Many of the patterns are focused directly or indirectly on money – primarily how to wisely steward money and how not to waste it. You might get the impression that I’m advocating that you think about money all of the time. I am not.
I advocate that you think intensely about money all of the time for a short period of time, and internalize good behaviors, so that you can then mostly not think about money at all.
In The Art of Learning, Josh Waitzkin relates how beginner chess players learn “the numbers” – a numerical value for each piece – that they use to calculate whether the risk and benefit of any given move. A beginner chess player will be constantly and consciously running the numbers in their head. Advanced chess players do not do this.
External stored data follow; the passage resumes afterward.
/-! Wait-until-tick and Fence nodes (R211, R212). -/

/-- A node of a kind that is ready in a launch whose graph runs. -/
def readyNode (c : Chip) (q e n kind : Nat) : Option (Launch × NodeRt) :=
  match getLaunch c q e with
  | none => none
  | some l => match getNode l n with
    | none => none
    | some x => if runs l && x.kind = kind && x.st == .ready then some (l, x) else none

/-- The target of a Wait-until-tick node (R205). -/
def waitTarget (l : Launch) (x : NodeRt) : Nat := if fld x.body 8 1 = 1 then l.admitted + fld x.body 0 8 else fld x.body 0 8

/-- WAIT_TICK_REACHED (R211). -/
def execWaitTickReached (q e n t : Nat) (s : State) : Host.Outcome State Fault Refusal :=
  let c := s.toChip
  eventOn 1 "WAIT_TICK_REACHED" (((readyNode c q e n 7).map fun r => decide (waitTarget r.1 r.2 ≤ nowAt c t)).getD false)
    (react (completeNode (advance c t) q e n)) s

/-- FENCE_NODE_COMPLETE is due: the node's move nodes have completed, its flush reads have gone out and return with the command, and its
cross-link flush is done (R212, R278). -/
def dueFence (q e n : Nat) (c : Chip) : Bool :=
  ((readyNode c q e n 8).map fun r => fenceOver r.2 && r.2.asked && !waitsLink c r.1).getD false

/-- FENCE_NODE_COMPLETE (R212). -/
def execFenceNodeComplete (q e n : Nat) (s : State) : Host.Outcome State Fault Refusal :=
  eventOn 1 "FENCE_NODE_COMPLETE" (dueFence q e n s.toChip) (react (completeNode s.toChip q e n)) s

/-! The Bootstrap queue (R231, R232). -/

/-- The Bootstrap command that may start now: the head of queue 0 with the CMD, when every command before it has a final status (R231). -/
def bootNext (c : Chip) (cmd : Nat) : Option (Nat × Nat) :=
  if (queueLaunches c 0).any fun l => l.final == noFinal then none
  else match (getQueue c 0).await.head? with
    | some (e, v) => if bCmd v = cmd then some (e, v) else none
    | none => none

/-- A Bootstrap command starts with its nodes. -/
def bootStart (c : Chip) (e v : Nat) (nodes : Tab NodeRt) : Chip :=
  let c := modQueue (stat c 0x7040 7 1) 0 fun x => { x with await := x.await.drop 1 }
  setLaunch c { newLaunch c 0 e v with space := 0, expiry := expiryOf c 0, nodes := nodes }

/-- One node of a Bootstrap command. -/
def bootNode (kind body : Nat) : Tab NodeRt := [(0, nodeFresh kind body)]

/-- A Bootstrap command of a CMD: due when it is next, with its effect. -/
def bootEvent (name : String) (cmd : Nat) (f : Nat → Nat → Chip → Chip) (s : State) : Host.Outcome State Fault Refusal :=
  let r := bootNext s.toChip cmd
  eventOn 1 name r.isSome (match r with | some (e, v) => react (f e v s.toChip) | none => s.toChip) s

/-- COPY: one Transfer without conversion. -/
def bootCopy (e v : Nat) (c : Chip) : Chip := bootStart c e v (bootNode 2 (contigBody 0 (bA v) (bB v) (bC v)))

/-- BOOTSTRAP_COPY (R232). -/
def execBootstrapCopy (s : State) : Host.Outcome State Fault Refusal := bootEvent "BOOTSTRAP_COPY" 1 bootCopy s

/-- FILL: zero or pattern strokes (R117). -/
def bootFill (e v : Nat) (c : Chip) : Chip :=
  bootStart c e v (bootNode 2 (if bit (fld v 9 1) 0 then contigBody 1 0 (bA v) (bC v) else contigBody 2 (bD v) (bA v) (bC v)))

/-- BOOTSTRAP_FILL (R232). -/
def execBootstrapFill (s : State) : Host.Outcome State Fault Refusal := bootEvent "BOOTSTRAP_FILL" 2 bootFill s

/-- Remember what a Bootstrap command waits for: 3 a descriptor, 4 an argument block, 6 a digest. -/
def bootWait (c : Chip) (k : Nat) : Chip := { c with pat := { c.pat with boot := some k } }

/-- DESCRIPTOR: the read of the descriptor goes out. -/
def bootDescriptor (e v : Nat) (c : Chip) : Chip := emit (bootWait (bootStart c e v []) 3) (.hostRead (homePort c 0) (bA v) 128)

/-- BOOTSTRAP_DESCRIPTOR (R232). -/
def execBootstrapDescriptor (s : State) : Host.Outcome State Fault Refusal := bootEvent "BOOTSTRAP_DESCRIPTOR" 3 bootDescriptor s

/-- RUN: rejected in ROUGH; PROGRAM must translate; the core must be in service; the argument block is read (R224, R231, R232). -/
def bootRunStart (e v : Nat) (c : Chip) : Chip :=
  let c := bootStart c e v []
  if c.mode = .rough then reject c 0 e 7 0
  else if (progWord c 0 (bA v)).isNone then faultEnd c 0 e 0 1 (bA v) 0xFF
  else if !coreUp c (fld v 32 1) (fld v 33 1) then setFinal c 0 e 6 0
  else emit (bootWait c 4) (.hostRead (homePort c 0) (bB v) 192)

/-- BOOTSTRAP_RUN (R232). -/
def execBootstrapRun (s : State) : Host.Outcome State Fault Refusal := bootEvent "BOOTSTRAP_RUN" 4 bootRunStart s

/-- WAIT: a Wait-until-tick node of its own (R211). -/
def bootWaitTick (e v : Nat) (c : Chip) : Chip := bootStart c e v (bootNode 7 (bA v))

/-- BOOTSTRAP_WAIT (R232). -/
def execBootstrapWait (s : State) : Host.Outcome State Fault Refusal := bootEvent "BOOTSTRAP_WAIT" 5 bootWaitTick s

/-- DIGEST: the range is translated and read by strokes as a move's source is, whatever its segments; its destination goes nowhere. -/
def bootDigest (e v : Nat) (c : Chip) : Chip := bootWait (bootStart c e v (bootNode (2 + 2 ^ 11) (contigBody 0 (bA v) 0 (bC v)))) 6

/-- BOOTSTRAP_DIGEST (R232). -/
def execBootstrapDigest (s : State) : Host.Outcome State Fault Refusal := bootEvent "BOOTSTRAP_DIGEST" 6 bootDigest s

/-- The running Bootstrap command, while it waits for `k`. -/
def bootWaits (c : Chip) (k : Nat) : Option Launch :=
  if c.pat.boot = some k then (queueLaunches c 0).find? fun l => l.final == noFinal else none

/-- The wait is over. -/
def bootGo (c : Chip) : Chip := { c with pat := { c.pat with boot := none } }

/-- The digest of the range is finished: every stroke of a DIGEST has brought its bytes. -/
def digestReady (c : Chip) : Option Launch := (bootWaits c 6).filter fun l => l.nodes.all fun x => nodeEnded x.2

/-- The bytes of a DIGEST's range. -/
def digestBytes (c : Chip) : Bytes := c.pat.bootData.flatMap (·.2)

/-- The digest is written without RO, and the command ends with DONE (R232); on a link that is down it ends with HOST_LOST, on a port that may not
issue with BUS_ERROR, as a stroke would (R126). -/
def digestDone (c : Chip) : Chip :=
  match digestReady c with
  | some l =>
    let h := homePort c 0
    if canIssue c h then setFinal (plainWrite (bootGo c) h (bB l.entry) (sha384 (digestBytes c))) 0 l.e 0 0xFFFF
    else setFinal (bootGo c) 0 l.e (if linkIsUp c h then 9 else 7) 0xFFFF
  | none => c

/-- BOOTSTRAP_DIGEST_COMPLETE (R232). -/
def execBootstrapDigestComplete (s : State) : Host.Outcome State Fault Refusal :=
  eventOn 1 "BOOTSTRAP_DIGEST_COMPLETE" (digestReady s.toChip).isSome (react (digestDone s.toChip)) s

/-- The read of a descriptor or an argument block ends: executed when it is good (R232, R315). -/
def bootRead (r : RdResult) (c : Chip) : Chip :=
  let c := logRead c (homePort c 0) r
  match (bootWaits c 3).or (bootWaits c 4), r with
  | some l, .data bs =>
    if c.pat.boot = some 3 then
      let b := leNat bs
      if dOp b = 0 || !descOk b then setFinal (bootGo c) 0 l.e 5 0xFFFF
      else modLaunch (bootGo c) 0 l.e fun l => { l with nodes := bootNode (dOp b + 1) b }
    else
      let v := l.entry
      let c := { bootGo c with pat := { (bootGo c).pat with bootArg := bs } }
      bootFenced (modLaunch c 0 l.e fun l => { l with nodes := bootNode 1 (pack [(bA v, 8), (fld v 32 1, 1), (fld v 33 1, 1)]) })
  | some l, r => setFinal (bootGo c) 0 l.e (readStatus r) 0xFFFF
  | none, _ => c

/-- BOOTSTRAP_READ_COMPLETE (R232). -/
def execBootstrapReadComplete (r : RdResult) (s : State) : Host.Outcome State Fault Refusal :=
  let c := s.toChip
  let due := ((bootWaits c 3).isSome && rdFits r 128) || ((bootWaits c 4).isSome && rdFits r 192)
  eventOn 1 "BOOTSTRAP_READ_COMPLETE" due (react (bootRead r c)) s

end Sys2Proof.Machine
end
Their attention is on “higher” levels of chess strategy.
However, it would be a mistake to assume that since the advanced players don’t run the numbers in their head, beginner players shouldn’t either. Advanced players don’t think about ‘the numbers’ because they have internalized the numbers. They did so many calculations in their head for a period of time that the ‘sense’ of the numbers became intuitive and they were able to free up attention to place on other, more complex and sophisticated elements of chess strategy.
Think about thinking about money in the same way. The object of all of this intentional thinking about money is to solve money and to mostly not think about it. I spent my twenties and much of my thirties not thinking about money much at all. I carried consumer debt for most of that time and had very little in the way of emergency savings. I had no real economic freedom and zero fuck you money.
Then, I spent a little less than five years thinking about money quite a lot. Mostly I thought about how to not spend money. I also thought about how to be a wise steward of my money. I built an enormous spreadsheet, tracked my expenses and income, made projections into the future, read books about micro- and macro-economics and investing, checked my accounts several times a month, and followed financial blogs and podcasts.
At the end of that five years I had solved money. What I mean by that is that I had built a system for myself whereby when I need some money, it is just there. I spend almost none of my time thinking about money anymore. I don’t do things in order to get money, like “have a job” or “take on a project” if there isn’t some other really good reason to do it in addition to earning money. I update my spreadsheet once a month (this takes about fifteen minutes) and maybe will move some money from this account to that account (this takes about ten minutes) and then I go back to not thinking about money.
For a time, I was unconsciously incompetent with regards to money. I didn’t understand how stupid I was being with my money. It seemed normal to me.
Then, I became consciously incompetent, and the knowledge of how badly I was dealing with money stressed me out. This motivated me to start thinking about money and improving myself. Soon enough I became consciously competent – I began managing my money well, but it required conscious thoughtful effort.
After enough of this conscious effort, I became unconsciously competent. I’m good (enough) at managing my money and have internalized good habits that I don’t need to think about it that much.
Much of these patterns, then, are about becoming consciously competent at money so that you can become unconsciously competent at money and then not think about it, so that you can spend your attention on cultivating and delivering your gifts to the world while making your dreams come true.
If you try to deliver your gifts to the world and make your dreams come true before becoming at least consciously competent at money, you will almost certainly be at best distracted by money problems and at worst entirely stymied by money problems. You will be constantly running out, or stressed about how to get some more of it, if only to pay the bills, buy food, and keep the lights on. And that would be a shame, because the world wants your gifts, and you want to make your dreams come true. I want that for you.
Don’t, however, get stuck in the consciously competent phase of money stewardship. This is a trap that a lot of people get stuck in because they aren’t really aware that there’s anything worth thinking about besides money. They have no vision of what they could spend their attention on besides money and the things money can buy, so they spend the rest of their lives fiddling with their money systems and farting around with toys and distractions that they buy with their surplus money. This is not the move. This is a trap.
On the far side of thinking about money is a life full of creative expression, collaborative projects, artful endeavor, and rich relationships unfettered by money problems or money obsessions.